Like most herbs, mint is extremely low in calories but does contain a meaningful amount of several vitamins and minerals, particularly vitamin A, vitamin C, folate, iron and manganese.

Mint leaves are best used fresh, but can be stored in a sealed container in the refrigerator for up to a few days.

There are many ways to integrate mint into your diet. The simplest is to use it to help infuse your drinking water with flavor. It could be used alone, but is more often paired with something like cucumber or slices of citrus fruit to add flavor to your water. Mint leaves could even be frozen into ice cubes, allowing them to more subtly flavor water as the ice melts. Hot teas can also feature fresh mint leaves, as can certain alcoholic mixed drinks.

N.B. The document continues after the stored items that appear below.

theorem BytesBut.refl (ws : List Nat) (s : State) : BytesBut ws s s := fun _ _ => rfl

/-- Two changes one after the other write the words of both. -/
theorem BytesBut.trans {v w : List Nat} {s t u : State} (h : BytesBut v s t) (k : BytesBut w t u) :
    BytesBut (v ++ w) s u := by
  intro a ha
  rw [k a fun x hx => ha x (List.mem_append_right v hx), h a fun x hx => ha x (List.mem_append_left w hx)]

/-- A change that writes some words writes at most more of them. -/
theorem BytesBut.mono {v w : List Nat} {s t : State} (h : BytesBut v s t) (k : ∀ x ∈ v, x ∈ w) : BytesBut w s t :=
  fun a ha => h a fun x hx => ha x (k x hx)

/-- States with the same memory: every byte reads as before. -/
theorem BytesBut.of_mem {w : List Nat} {s t : State} (h : t.mem = s.mem) : BytesBut w s t := fun a _ => by rw [h]

theorem SameBut.refl (ps : List Part) (s : State) : SameBut ps s s := by
  intro p _; cases p <;> rfl

theorem SameBut.trans {v w : List Part} {s t u : State} (h : SameBut v s t) (k : SameBut w t u) : SameBut (v ++ w) s u := by
  intro p hp
  have h1 := h p fun x => hp (List.mem_append_left w x)
  have h2 := k p fun x => hp (List.mem_append_right v x)
  cases p <;> exact Eq.trans h2 h1

theorem SameBut.mono {v w : List Part} {s t : State} (h : SameBut v s t) (k : ∀ x ∈ v, x ∈ w) : SameBut w s t :=
  fun p hp => h p fun x => hp (k p x)

/-! ### Notices and the attention line (R177, R178) -/

/-- What one notice does: its count raised in the port and in the header, the line judged. -/
theorem State.notify_effect (c : Attention) (s : State) :
    (s.notify c).port.counts = s.port.counts.set c.number (s.port.counts[c.number] + 1) ∧
      (s.notify c).mem = s.mem.writeWord (Header.count c.number) (s.port.counts[c.number] + 1) ∧
      AttentionInv (s.notify c) ∧
      (s.notify c).port = { s.port with counts := (s.notify c).port.counts, attention := (s.notify c).port.attention } :=
  ⟨rfl, rfl, rfl, rfl⟩

theorem State.notify_bytes (c : Attention) (s : State) : BytesBut [Header.count c.number] s (s.notify c) :=
  fun x h => State.putWord_bytes (Header.count c.number) (s.port.counts[c.number] + 1) s x h

/-! ### The snapshot (R179) -/

/-- The snapshot writes its area and raises the sequence word by two. -/
theorem State.snapshot_effect (s : State) :
    s.snapshot.port = { s.port with snapSeq := s.port.snapSeq + 2 } ∧ s.snapshot.word Header.snapSeq = s.port.snapSeq + 2 ∧
      BytesBut snapshotArea s s.snapshot := by
  have e : s.port.snapSeq + 1 + 1 = s.port.snapSeq + 2 := by rw [BitVec.add_assoc]; rfl
  refine ⟨?_, ?_, ?_⟩
  · simp only [State.snapshot, State.updPort_port, State.putWord_frame, State.putWords_frame, e]
  · simp only [State.snapshot, State.word, State.updPort_mem, State.putWord_mem, Memory.readWord_writeWord_same, e]
  · have h := ((State.putWord_bytes Header.snapSeq (s.port.snapSeq + 1) s).trans
      (State.putWords_bytes s.snapshotWords (s.putWord Header.snapSeq (s.port.snapSeq + 1)))).trans
      (State.putWord_bytes Header.snapSeq (s.port.snapSeq + 1 + 1) _)
    refine BytesBut.mono (v := ([Header.snapSeq] ++ s.snapshotWords.map (·.1)) ++ [Header.snapSeq]) h ?_
    intro x hx
    simpa [snapshotArea, State.snapshotWords, or_comm, or_left_comm, or_assoc] using hx

/-! ### Cells, clamps and entries -/

theorem State.cell_setCell (p q : Fin 18) (x : Slot) (s : State) :
    (s.setCell p x).cell q = if q = p then x else s.cell q := by
  simp only [State.cell, State.setCell, State.updGathering_gathering, Fin.getElem_fin, Vector.getElem_set, Fin.val_inj, eq_comm]

theorem State.clampAt_setClamp (p q : Fin 24) (x : Slot) (s : State) :
    (s.setClamp p x).clampAt q = if q = p then x else s.clampAt q := by
  simp only [State.clampAt, State.setClamp, State.updCarousel_carousel, Fin.getElem_fin, Vector.getElem_set, Fin.val_inj,
    eq_comm (a := q)]
  split <;> rfl

theorem State.number_setClamp (p q : Fin 24) (x : Slot) (s : State) :
    (s.setClamp p x).carousel.places[q].number = s.carousel.places[q].number := by
  simp only [State.setClamp, State.updCarousel_carousel, Fin.getElem_fin, Vector.getElem_set]
  split
  · rename_i h; simp only [h]
  · rfl

/-! ### The events of one value of the counter (R7, R116) -/

/-- No event stands at a value: nothing is taken. -/
theorem State.eventsAt_none (p : Nat) (io : CountInputs) (s : State) (h : ∀ e, s.eventValue e ≠ some p) :
    s.eventsAt p io = s := by
  unfold State.eventsAt
  induction io.order ++ defaultOrder with
  | nil => rfl
  | cons e l ih => rw [List.foldl_cons, State.eventAt, if_neg (h e), ih]

theorem mem_defaultOrder (e : PhaseEvent) : e ∈ defaultOrder := by
  cases e with
  | opens w => cases w <;> decide
  | closes w => cases w <;> decide
  | _ => decide

/-- One event stands at a value and none after it: that event is taken, whatever the order. -/
theorem State.eventsAt_single (p : Nat) (io : CountInputs) (s : State) (e : PhaseEvent) (he : s.eventValue e = some p)
    (ho : ∀ f, f ≠ e → s.eventValue f ≠ some p) (ha : ∀ f, (s.takeEvent io e).eventValue f ≠ some p) :
    s.eventsAt p io = s.takeEvent io e := by
  have after : ∀ l : List PhaseEvent,
      l.foldl (fun s e => s.eventAt p io e) (s.takeEvent io e) = s.takeEvent io e := by
    intro l
    induction l with
    | nil => rfl
    | cons f l ih => rw [List.foldl_cons, State.eventAt, if_neg (ha f), ih]
  have all : ∀ l : List PhaseEvent, e ∈ l → l.foldl (fun s e => s.eventAt p io e) s = s.takeEvent io e := by
    intro l
    induction l with
    | nil => intro h; cases h
    | cons f l ih =>
      intro h
      rw [List.foldl_cons, State.eventAt]
      by_cases hf : f = e
      · subst hf; rw [if_pos he]; exact after l
      · rw [if_neg (ho f hf)]
        exact ih ((List.mem_cons.mp h).resolve_left fun x => hf x.symm)
  exact all _ (List.mem_append_right _ (mem_defaultOrder e))
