theorem PhaseInv.raiseCause {s : State} (h : PhaseInv s) (c : Cause) : PhaseInv (s.raiseCause c) := by
  have halted : ∀ u : State, PhaseInv u → PhaseInv u.enterHalt := fun u hu =>
    (hu.of_same (t := u.updLine fun l => { l with haltStart := some u.now }) rfl).changeMode .halted
  unfold State.raiseCause
  have set : PhaseInv (if s.line.causes.has c then s else s.setCauses (s.line.causes.put true c)) :=
    h.of_same (by split <;> simp)
  generalize (if s.line.causes.has c then s else s.setCauses (s.line.causes.put true c)) = u at set ⊢
  dsimp only
  split
  · exact halted u set
  · exact set

theorem PhaseInv.clearCause {s : State} (h : PhaseInv s) (c : Cause) : PhaseInv (s.clearCause c) := h.of_same (by simp)

theorem PhaseInv.change {s : State} (h : PhaseInv s) {t : State} (c : Change s t) : PhaseInv t := by
  have same : ∀ {u : State}, u.phase = s.phase → PhaseInv u := h.of_same
  cases c
  case phase f counter' since' comp' _ =>
    obtain ⟨counter, since, comp⟩ := h
    exact ⟨by rw [State.updPhase_phase]; omega, by rw [State.updPhase_phase]; omega, by rw [State.updPhase_phase]; omega⟩
  case overheat =>
    exact PhaseInv.raiseCause (s := s.updPot fun p => { p with overheat := true, applied := 0, heaterOn := false }) h _
  case jam => exact PhaseInv.raiseCause (s := s.updPhase fun p => { p with jam := true }) h _
  case jamGone => exact PhaseInv.clearCause (s := s.updPhase fun p => { p with jam := false }) h _
  case fault r _ _ =>
    exact PhaseInv.raiseCause (s := s.updTrim fun t => { t with phase := .fault, limitAt := none, cutAt := none, reason := r })
      h _
  case halt c _ => exact h.raiseCause c
  case mode m _ _ _ => exact h.changeMode m
  case warming r _ _ =>
    exact (h.changeMode .warming).of_same rfl
  case resume => exact PhaseInv.changeMode (same (by simp)) .running
  case work same' _ _ => exact same (same' .phase (by decide))
  case fetch => exact same rfl
  case engine => exact same rfl
  all_goals exact same (by simp)

theorem PhaseInv.afterReset (now : Nat) (pins : Pins) (m : Memory) (l : List Instr) :
    PhaseInv (State.afterReset now pins m l) := ⟨Nat.zero_le _, Nat.le_refl _, compFor_le 3000 1200000⟩

/-- Settles O4: every elementary change keeps the bounds of the Phase unit, and so does a reset. -/
theorem stepKeepsPhaseBounds : Obligations.StepKeepsPhaseBounds := by
  intro s t h run
  refine step_keeps (fun hu c => hu.change c) (fun _ _ hu => hu) ?_ ?_ ?_ (fun _ hu => hu) h run
  · exact fun level abortFirst hu =>
      guardInputs_keep (fun hv c => hv.change c) (fun _ hv => hv) (fun c hv => hv.raiseCause c) (fun c hv => hv.clearCause c) hu level abortFirst
  · exact fun a w _ hu => hu
  · exact fun now pins m _ _ => .afterReset now pins m _

/-! ### The Schedule unit (R20, R30, R38) -/

theorem ScheduleInv.of_same {s t : State} (h : ScheduleInv s) (same : t.sched = s.sched) : ScheduleInv t := by
  rw [ScheduleInv, same]
  exact h

theorem serialAfter_ne_zero (w : Word) : serialAfter w ≠ 0 := by
  unfold serialAfter
  split
  · decide
  · next below => exact fun wrapped => below (by bv_omega)

/-- A held ticket changed stays in its place. -/
theorem Schedule.put_indices (u : HeldTicket) (c : Schedule) : (c.put u).held.map (·.index) = c.held.map (·.index) := by
  rw [Schedule.put, List.map_map]
  refine List.map_congr_left fun t _ => ?_
  dsimp only [Function.comp_apply]
  split
  · next same => exact same.symm
  · rfl

theorem State.held_none_iff {s : State} {i : Nat} : s.held i = none ↔ i ∉ s.sched.held.map (·.index) := by
  simp [State.held, Schedule.find, List.find?_eq_none]

theorem ScheduleInv.change {s : State} (h : ScheduleInv s) {t : State} (c : Change s t) : ScheduleInv t := by
  have same : ∀ {u : State}, u.sched = s.sched → ScheduleInv u := h.of_same
  obtain ⟨remakes, serial, once⟩ := h
  cases c
  case putTicket u _ => exact ⟨remakes, serial, by rw [State.updSched_sched, Schedule.put_indices]; exact once⟩
  case removeTicket i => exact ⟨remakes, serial, once.sublist (List.filter_sublist.map _)⟩
  case addTicket t free _ =>
    refine ⟨remakes, serial, ?_⟩
    simp only [State.updSched_sched, List.map_append, List.map_cons, List.map_nil]
    have absent := State.held_none_iff.mp free
    refine List.nodup_append.mpr ⟨once, List.nodup_singleton _, fun i hi j hj eq => absent ?_⟩
    rw [← List.mem_singleton.mp hj, ← eq]
    exact hi
  case cursor => exact ⟨remakes, serial, once⟩
  case remakes l short => exact ⟨short.elim (fun k => k.trans remakes) id, serial, once⟩
  case serial => exact ⟨remakes, serialAfter_ne_zero _, once⟩
  case hold => exact ⟨remakes, serial, once⟩
  case work same' _ _ => exact same (same' .sched (by decide))
  case fetch => exact same rfl
  case engine => exact same rfl
  case fault => exact same (by simp [State.trimFault])
  case warming => exact same (by simp [State.beginWarming])
  all_goals exact same (by simp)

theorem ScheduleInv.afterReset (now : Nat) (pins : Pins) (m : Memory) (l : List Instr) :
    ScheduleInv (State.afterReset now pins m l) := ⟨Nat.zero_le _, show (1 : Word) ≠ 0 by decide, List.nodup_nil⟩

/-- Settles O11: every elementary change keeps the bounds of the Schedule unit, and so does a reset. -/
theorem stepKeepsScheduleBounds : Obligations.StepKeepsScheduleBounds := by
  intro s t h run
  refine step_keeps (fun hu c => hu.change c) (fun _ _ hu => hu) ?_ ?_ ?_ (fun _ hu => hu) h run
  · exact fun level abortFirst hu =>
      guardInputs_keep (fun hv c => hv.change c) (fun _ hv => hv) (fun c hv => hv.of_same (by simp))
        (fun c hv => hv.of_same (by simp)) hu level abortFirst
  · exact fun a w _ hu => hu
  · exact fun now pins m _ _ => .afterReset now pins m _

/-! ### The cooling queue and the trimmer (R127, R131) -/

theorem TrimmerInv.of_same {s t : State} (h : TrimmerInv s) (same : t.trim = s.trim) : TrimmerInv t := by
  rw [TrimmerInv, same]
  exact h

theorem takeCount_le (c : Settings) (q : List QueueEntry) : takeCount c q = 1 ∨ takeCount c q = 2 := by
  unfold takeCount
  (repeat' split) <;> simp

/-- A take by an idle trimmer keeps the bounds. -/
theorem TrimmerInv.takeFrom {s : State} (h : TrimmerInv s) (c : Settings) (k : KnifeSet) (idle : s.trim.phase = .idle)
    (waiting : s.trim.queue ≠ []) : TrimmerInv (s.updTrim (Trimmer.takeFrom s.now c k)) := by
  obtain ⟨queue, -, good, -, -, -, limit, cut, reason⟩ := h
  have sound : s.trim.reason = .noFault := reason.mpr (by rw [idle]; decide)
  have noCut : s.trim.cutAt.isSome = false := by simpa [idle] using cut
  have shorter : (s.trim.queue.drop (takeCount c s.trim.queue)).length ≤ 12 := by rw [List.length_drop]; omega
  have two : ((s.trim.queue.take (takeCount c s.trim.queue)).map QueueEntry.book).length ≤ 2 := by
    rw [List.length_map, List.length_take]
    rcases takeCount_le c s.trim.queue with n | n <;> omega
  have some_taken : (s.trim.queue.take (takeCount c s.trim.queue)).map QueueEntry.book ≠ [] := by
    have pos : 0 < s.trim.queue.length := List.length_pos_iff.mpr waiting
    refine List.ne_nil_of_length_pos ?_
    rw [List.length_map, List.length_take]
    rcases takeCount_le c s.trim.queue with n | n <;> omega
  have left : ∀ e ∈ s.trim.queue.drop (takeCount c s.trim.queue), e.book.good = true := fun e he =>
    good e (List.mem_of_mem_drop he)
  have taken : ∀ b ∈ (s.trim.queue.take (takeCount c s.trim.queue)).map QueueEntry.book, b.good = true := by
    intro b hb
    obtain ⟨e, he, rfl⟩ := List.mem_map.mp hb
    exact good e (List.mem_of_mem_take he)
  unfold TrimmerInv
  rw [State.updTrim_trim, Trimmer.takeFrom]
  dsimp only
  split
  · exact ⟨shorter, two, left, taken, by simp [Trimmer.cutting], fun _ => some_taken, by simp [Trimmer.cutting],
      by simp [Trimmer.cutting], by simp [Trimmer.cutting]⟩
  · exact ⟨shorter, two, left, taken, by simp, fun _ => some_taken, by simp, by simp [noCut], by simp [sound]⟩

theorem TrimmerInv.testTake {s : State} (h : TrimmerInv s) : TrimmerInv s.testTake := by
  unfold State.testTake
  split
  · exact h
  · next e rest queue =>
    split
    · next ready =>
      split
      · exact h.takeFrom _ _ ready.1 (by simp [queue])
      · exact h
    · exact h

/-- CUTTING with the books held keeps the bounds. -/
theorem TrimmerInv.cutting {s : State} (h : TrimmerInv s) (now n : Nat) (books : s.trim.books ≠ []) :
    TrimmerInv (s.updTrim (Trimmer.cutting now n)) := by
  obtain ⟨queue, two, good, goodBooks, -⟩ := h
  exact ⟨queue, two, good, goodBooks, by simp [Trimmer.cutting], fun _ => books, by simp [Trimmer.cutting],
    by simp [Trimmer.cutting], by simp [Trimmer.cutting]⟩

/-- A trimmer returned to IDLE keeps the bounds. -/
theorem TrimmerInv.toIdle {s : State} (h : TrimmerInv s) : TrimmerInv (s.updTrim Trimmer.toIdle) := by
  obtain ⟨queue, -, good, -⟩ := h
  exact ⟨queue, Nat.zero_le _, good, by simp [Trimmer.toIdle], by simp [Trimmer.toIdle], by simp [Trimmer.toIdle],
    by simp [Trimmer.toIdle], by simp [Trimmer.toIdle], by simp [Trimmer.toIdle]⟩

/-- A trimmer left in FAULT with no books has its gate and infeed stop set, and nothing else (R142). -/
theorem Trimmer.emptied_frame (u : Trimmer) :
    u.emptied.queue = u.queue ∧ u.emptied.books = u.books ∧ u.emptied.phase = u.phase ∧ u.emptied.limitAt = u.limitAt ∧
      u.emptied.cutAt = u.cutAt ∧ u.emptied.reason = u.reason := by
  unfold Trimmer.emptied
  split <;> simp

theorem TrimmerInv.change {s : State} (h : TrimmerInv s) {t : State} (c : Change s t) : TrimmerInv t := by
  have same : ∀ {u : State}, u.trim = s.trim → TrimmerInv u := h.of_same
  have whole := h
  obtain ⟨queue, two, good, goodBooks, idle, busy, limit, cut, reason⟩ := h
  cases c
  case take => exact whole.testTake
  case append b fine room =>
    refine ⟨?_, two, ?_, goodBooks, idle, busy, limit, cut, reason⟩
    · simp only [State.updTrim_trim, Trimmer.append, List.length_append, List.length_singleton]
      omega
    · simp only [State.updTrim_trim, Trimmer.append]
      intro e he
      rcases List.mem_append.mp he with he | he
      · exact good e he
      · rw [List.mem_singleton.mp he]
        exact fine
  case eligible n e place =>
    refine ⟨by simpa using queue, two, ?_, goodBooks, idle, busy, limit, cut, reason⟩
    simp only [State.updTrim_trim]
    intro x hx
    rcases List.mem_or_eq_of_mem_set hx with hx | rfl
    · exact good x hx
    · exact good e (List.mem_of_getElem? place)
  case knives => exact ⟨queue, two, good, goodBooks, idle, busy, limit, cut, reason⟩
  case outfeed => exact ⟨queue, two, good, goodBooks, idle, busy, limit, cut, reason⟩
  case cut n positioned => exact whole.cutting _ n (busy (.inl positioned))
  case idle => exact whole.toIdle
  case emptied faulty =>
    refine ⟨?_, ?_, ?_, ?_, ?_, ?_, ?_, ?_, ?_⟩ <;> simp only [State.updTrim_trim, Trimmer.emptied_frame]
    · exact queue
    · exact Nat.zero_le _
    · exact good
    · exact fun b hb => nomatch hb
    · exact fun _ => trivial
    · simp [faulty]
    · exact limit
    · exact cut
    · exact reason
  case fault r acting fault =>
    refine TrimmerInv.of_same
      (s := s.updTrim fun t => { t with phase := .fault, limitAt := none, cutAt := none, reason := r }) ?_
      (by simp [State.trimFault])
    exact ⟨queue, two, good, goodBooks, by simp, by simp, by simp, by simp, by simp [fault]⟩
  case faultToCut n _ books =>
    have cleared : TrimmerInv (s.clearCause .trimmer) := same (by simp)
    exact cleared.cutting _ n (by simpa using books)
  case faultToIdle =>
    have cleared : TrimmerInv (s.clearCause .trimmer) := same (by simp)
    exact cleared.toIdle
  case work same' _ _ => exact same (same' .trim (by decide))
  case fetch => exact same rfl
  case engine => exact same rfl
  case warming => exact same (by simp [State.beginWarming])
  all_goals exact same (by simp)

theorem TrimmerInv.afterReset (now : Nat) (pins : Pins) (m : Memory) (l : List Instr) :
    TrimmerInv (State.afterReset now pins m l) := by
  simp [TrimmerInv, State.afterReset, Trimmer.atReset]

Mint is great in beverages, but can also be a wonderful complement to your main dish. Tabbouleh, a grain salad of Middle Eastern origin, is probably the most common entrée to feature mint. It can pair well with certain meats like chicken or lamb, as well as fish. Mint can also be incorporated into noodle dishes, soups and fruit salads.

Perhaps the best-known way to utilize mint is in desserts, and there’s shortage of options for how to do so. Mint flavors blend well with chocolate, citrus, berries, melon, coffee and more.

Of course, you could stick to mint gum. Just know that you’re missing out on a whole world of mint flavors in your meals, snacks and beverages.